Based on the much-loved Welsh character, Sali Mali is a 26 x 5 minute series for preschool children made for S4C and the Young Audience Content Fund. It brings the character back to the screen after an absence of many years.   It is based on books first published in Welsh over 50 years ago and features the adventures of a Welsh girl and her pet jackdaw, piglet and mouse.  The first episode will be screened on S4C on Christmas Eve.

Rhys Ifans narrates the series in both English and Welsh, and Cerys Matthews sings the title song, also in both languages.  The series will be broadcast initially in Welsh on S4C and then rolled out internationally.

Calon had planned to animate the series in its studio in Cardiff Bay but had to quickly adapt when the pandemic started.  “Everyone has worked from home,” said Producer Robin Lyons, “except Rhys and Cerys who recorded in Covid-safe studios in London”.

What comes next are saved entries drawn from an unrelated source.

-- ==== Sys2Proof/Tests/Slice0.lean ====
section
/-! SUPPORT. Tests: expected values from 95_test_vectors.md (V…, E…, P…) or from the encodings of 30_encoding.md; and
for every statement with hypotheses a state and operands that meet them together (witness_…). -/

open Sys2Proof Sys2Proof.Machine Sys2Proof.Claims

namespace Sys2Proof.Tests

/-! ## Helpers -/

/-- The key of the spec's examples. -/
def K : Block := 0x133457799BBCDFF1#64

/-- The bytes of an ASCII string. -/
def ascii (s : String) : List Byte := s.toList.map fun c => BitVec.ofNat 8 c.toNat

/-- The unit after reset, with the examples' key. -/
def keyed : State := { State.reset with key := K }

/-- A unit with the smallest buffers (TXT_CAP = 8). -/
def small : State := { keyed with cfg := { chunks := 0 } }

def withText (s : State) (bytes : List Byte) : State := (s.storeText bytes).setTlen bytes.length

def withBlocks (s : State) (bs : List Block) : State := (s.storeBlocks bs).setNblk bs.length

def withHex (s : State) (h : List Byte) : State := (s.storeHex h).setHlen h.length

def strictly (s : State) : State := { s with ctrl := { s.ctrl with strict := true } }

def busy (s : State) : State := { s with status := { s.status with busy := true } }

def scheduled (s : State) (ts : List Turn) : State := { s with schedule := ts }

/-- The state a command's completion step answers. -/
def ran (i : Instr) (s : State) : State :=
  match exec i s with
  | .next t => t
  | .fault _ => s
  | .refused _ => s

theorem exec_ran (i : Instr) (s : State) : exec i s = .next (ran i s) := by
  rcases exec_answer i s with ⟨w, h, _⟩ | ⟨e, h⟩ <;> rw [ran, h]

/-- The state a step answers. -/
def stepped (s : State) : State :=
  match step s with
  | .next t => t
  | .fault _ => s
  | .refused _ => s

/-- The state after a number of steps. -/
def ranSteps : Nat → State → State
  | 0, s => s
  | n + 1, s => ranSteps n (stepped s)

/-! ## Well-formedness -/

theorem test_reserved_bit_ill_formed : Cmd32.wellFormed { rsv := 1#24, opc := 0x04#8 } = false := by decide

theorem test_reserved_opcode_ill_formed :
    Cmd32.wellFormed { rsv := 0#24, opc := 0x0E#8 } = false ∧
      Cmd32.wellFormed { rsv := 0#24, opc := 0x0D#8 } = true := by decide

theorem test_misaligned_target_ill_formed :
    (Target.txt 2).wellFormed = false ∧ (Target.blk 3).wellFormed = false ∧ (Target.hex 1).wellFormed = false ∧
      (Target.rk 6).wellFormed = false := by decide

theorem test_target_outside_window_ill_formed :
    (Target.txt 0xF000).wellFormed = false ∧ (Target.blk 0xE000).wellFormed = false ∧
      (Target.hex 0xC000).wellFormed = false ∧ (Target.rk 0xFF00).wellFormed = false := by decide
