-- ==== Sys2Proof/Machine/HostCommands.lean ====
section
/-! DEFINITION. The host commands `KEYEXP`, `ENC`, `DEC` at their acceptance: the checks in their order, the error responses,
and the start of the run (rules R201, R206 to R208, R241 to R246). The run itself is the micro-program
(Machine/Sequencer.lean); the whole transaction as one function is in Machine/Transaction.lean (rule R212). -/

namespace Sys2Proof.Machine

/-- `KEYEXP data` presented to the moving lane: held unless every lane is idle (R275); ERR_KEYLEN if `len != 16` (R241);
else `DIN <- data`, `KEY_VALID <- 0`, and the run from entry 84 (R201, R208). -/
def execKeyexp (data : List Byte) (s : State) : Result :=
  if canAccept 0x01 s then
    match blockOfBytes? data with
    | none => .next (raise .errKeyLen s)
    | some b => .next (start keyexpEntry b (setKeyValid false s))
  else .next s

/-- The shape of a block command: held unless the lane is open (R274, R275); ERR_BLKLEN if `len != 16`; ERR_NOSCHED if
`KEY_VALID == 0` (the hardware's defined status, notes/assumptions/6.md); else the run from `entry` (R201, R242, R243,
R245). -/
def blockCommand (cmd : Byte) (entry : BitVec 7) (data : List Byte) (s : State) : Result :=
  if canAccept cmd s then
    match blockOfBytes? data with
    | none => .next (raise .errBlkLen s)
    | some b => if s.keyValid then .next (start entry b s) else .next (raise .errNoSched s)
  else .next s

/-- `ENC data` (R206): the run from entry 0. -/
def execEnc (data : List Byte) (s : State) : Result := blockCommand 0x02 encEntry data s

/-- `DEC data` (R207): the run from entry 42. -/
def execDec (data : List Byte) (s : State) : Result := blockCommand 0x03 decEntry data s

end Sys2Proof.Machine
end

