-- ==== Sys2Proof/Machine/Dispatch.lean ====
section
/-! DEFINITION. One arm per constructor of Instr, each one call of its meaning. -/

namespace Sys2Proof.Machine

def exec (i : Instr) (s : State) : Host.Outcome State Fault Refusal :=
  match i with
  | .keyexp data => Sys2Proof.Machine.execKeyexp data s
  | .enc data => Sys2Proof.Machine.execEnc data s
  | .dec data => Sys2Proof.Machine.execDec data s
  | .ldst => Sys2Proof.Machine.execLdst s
  | .stst => Sys2Proof.Machine.execStst s
  | .sub => Sys2Proof.Machine.execSub s
  | .shr => Sys2Proof.Machine.execShr s
  | .mix => Sys2Proof.Machine.execMix s
  | .isub => Sys2Proof.Machine.execIsub s
  | .ishr => Sys2Proof.Machine.execIshr s
  | .imix => Sys2Proof.Machine.execImix s
  | .ark r => Sys2Proof.Machine.execArk r s
  | .kxw n => Sys2Proof.Machine.execKxw n s

end Sys2Proof.Machine
end

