-- ==== Sys2Proof/Safety.lean ====
section
/-! DEFINITION. What holds of every state a run reaches (rules R22, R26, R28, R29, R205, R272, R275), and what a safe step
is. -/

namespace Sys2Proof.Machine

/-- A step is safe when it gives a next state: no fault, no refusal (R248, R249). -/
def SafeStep (s : State) : Prop := ∃ t, step s = .next t

/-- `W` holds the whole expansion of `key` (R26, R185). -/
def HoldsSchedule (key : Block) (w : Vector (Content Word) 44) : Prop :=
  ∀ n : Fin 44, w[n] = .holds (expand key)[n]

/-- An idle lane is at entry 0 and its State holds no value (R29, R205). -/
def Lane.IdleOk (l : Lane) : Prop := l.busy = false → l.upc = 0 ∧ l.grid.value? = none

/-- A lane in the encrypt or decrypt part of the micro-program: the schedule is valid, DIN holds a value, and the State
holds one exactly when `LDST`, at 0 or 42, has executed (R22, R26, R27, R203). -/
def Lane.BlockOk (keyValid : Bool) (l : Lane) : Prop :=
  l.busy = true → l.upc.toNat < 84 →
    keyValid = true ∧ l.din.value?.isSome = true ∧ (l.grid.value?.isSome = true ↔ l.upc ≠ 0 ∧ l.upc ≠ 42)

/-- A lane in the key expansion: KEY_VALID is 0, the State holds no value, DIN holds the key, and the words before the
one `upc` computes are those of the key's expansion (R26, R184, R208). -/
def Lane.KeyexpOk (keyValid : Bool) (w : Vector (Content Word) 44) (l : Lane) : Prop :=
  l.busy = true → 84 ≤ l.upc.toNat →
    keyValid = false ∧ l.grid.value? = none ∧
      ∃ key, l.din = .holds key ∧ ∀ n : Fin 44, n.val < l.upc.toNat - 84 → w[n] = .holds (expand key)[n]

/-- The invariant of the engine. -/
structure Inv (s : State) : Prop where
  /-- Idle lanes (R29, R205). -/
  idle : ∀ l ∈ s.lanes, l.IdleOk
  /-- Lanes in a block transform (R22, R26, R27). -/
  block : ∀ l ∈ s.lanes, l.BlockOk s.keyValid
  /-- Lanes in a key expansion (R184, R208). -/
  keyexp : ∀ l ∈ s.lanes, l.KeyexpOk s.keyValid s.w
  /-- A running `KEYEXP` is exclusive: its lane is the only busy one (R275). -/
  exclusive : (∃ l ∈ s.lanes, l.runsKeyexp = true) → (s.lanes.filter fun l => l.busy).length = 1
  /-- KEY_VALID says that `W` holds the expansion of some key (R26). -/
  schedule : s.keyValid = true → ∃ key, HoldsSchedule key s.w

/-! ## R272's own invariant: what is read has been written -/

/-- Every word of `W` holds a value. -/
def AllWordsHeld (w : Vector (Content Word) 44) : Prop := ∀ n : Fin 44, w[n].value?.isSome = true

/-- What the rest of a lane's run reads holds a value. In a block transform: `W`, DIN, and, after its `LDST` (at 0 or 42),
the State. In a key expansion: DIN, and the words before the one `upc` computes (R272, R203). -/
structure Lane.ReadsHeld (w : Vector (Content Word) 44) (l : Lane) : Prop where
  din   : l.busy = true → l.din.value?.isSome = true
  grid  : l.busy = true → l.upc.toNat < 84 → l.upc ≠ 0 → l.upc ≠ 42 → l.grid.value?.isSome = true
  words : l.busy = true → l.upc.toNat < 84 → AllWordsHeld w
  built : l.busy = true → ∀ n : Fin 44, n.val < l.upc.toNat - 84 → w[n].value?.isSome = true

/-- The invariant by which NoValueRead is unreachable: KEY_VALID implies that all 44 words were written, and every lane
has what the rest of its run reads (R272). -/
structure ValuesHeld (s : State) : Prop where
  valid : s.keyValid = true → AllWordsHeld s.w
  lanes : ∀ l ∈ s.lanes, l.ReadsHeld s.w

end Sys2Proof.Machine
end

“To revisit this song so many years apart was something else,” said Cerys Matthews. “I loved it then and I love it now though so much life has passed and changed from when I was first presented with this gem of a tune.”

“It was right in the middle of the earliest lockdown when I recorded this brand new version with its new words and arrangements.  I’ve got to say it was pure pleasure; it was a refreshing change of scene – to enter a studio to do something so familiar and enjoyable in the midst of something so unusual was great.

“We had to keep socially distant, of course, so we took it in turns to stand in the hot spot between the play back speakers to check the takes and some of the team members were with us remotely rather than in the studio itself. But all in all it was a very welcome reminder of what life will hopefully be like once we put this chapter behind us, fingers crossed.

Lyons admits that there were challenges. 

“We had to rely very much on the goodwill and the skills of our artists.  We weren’t able to support them in the way that we would if we were all in the studio together.  I’m very pleased with the result.  The style is simple but very charming and the storytelling is lovely.”

The series is thought to be the first in the UK to be made using Blender software.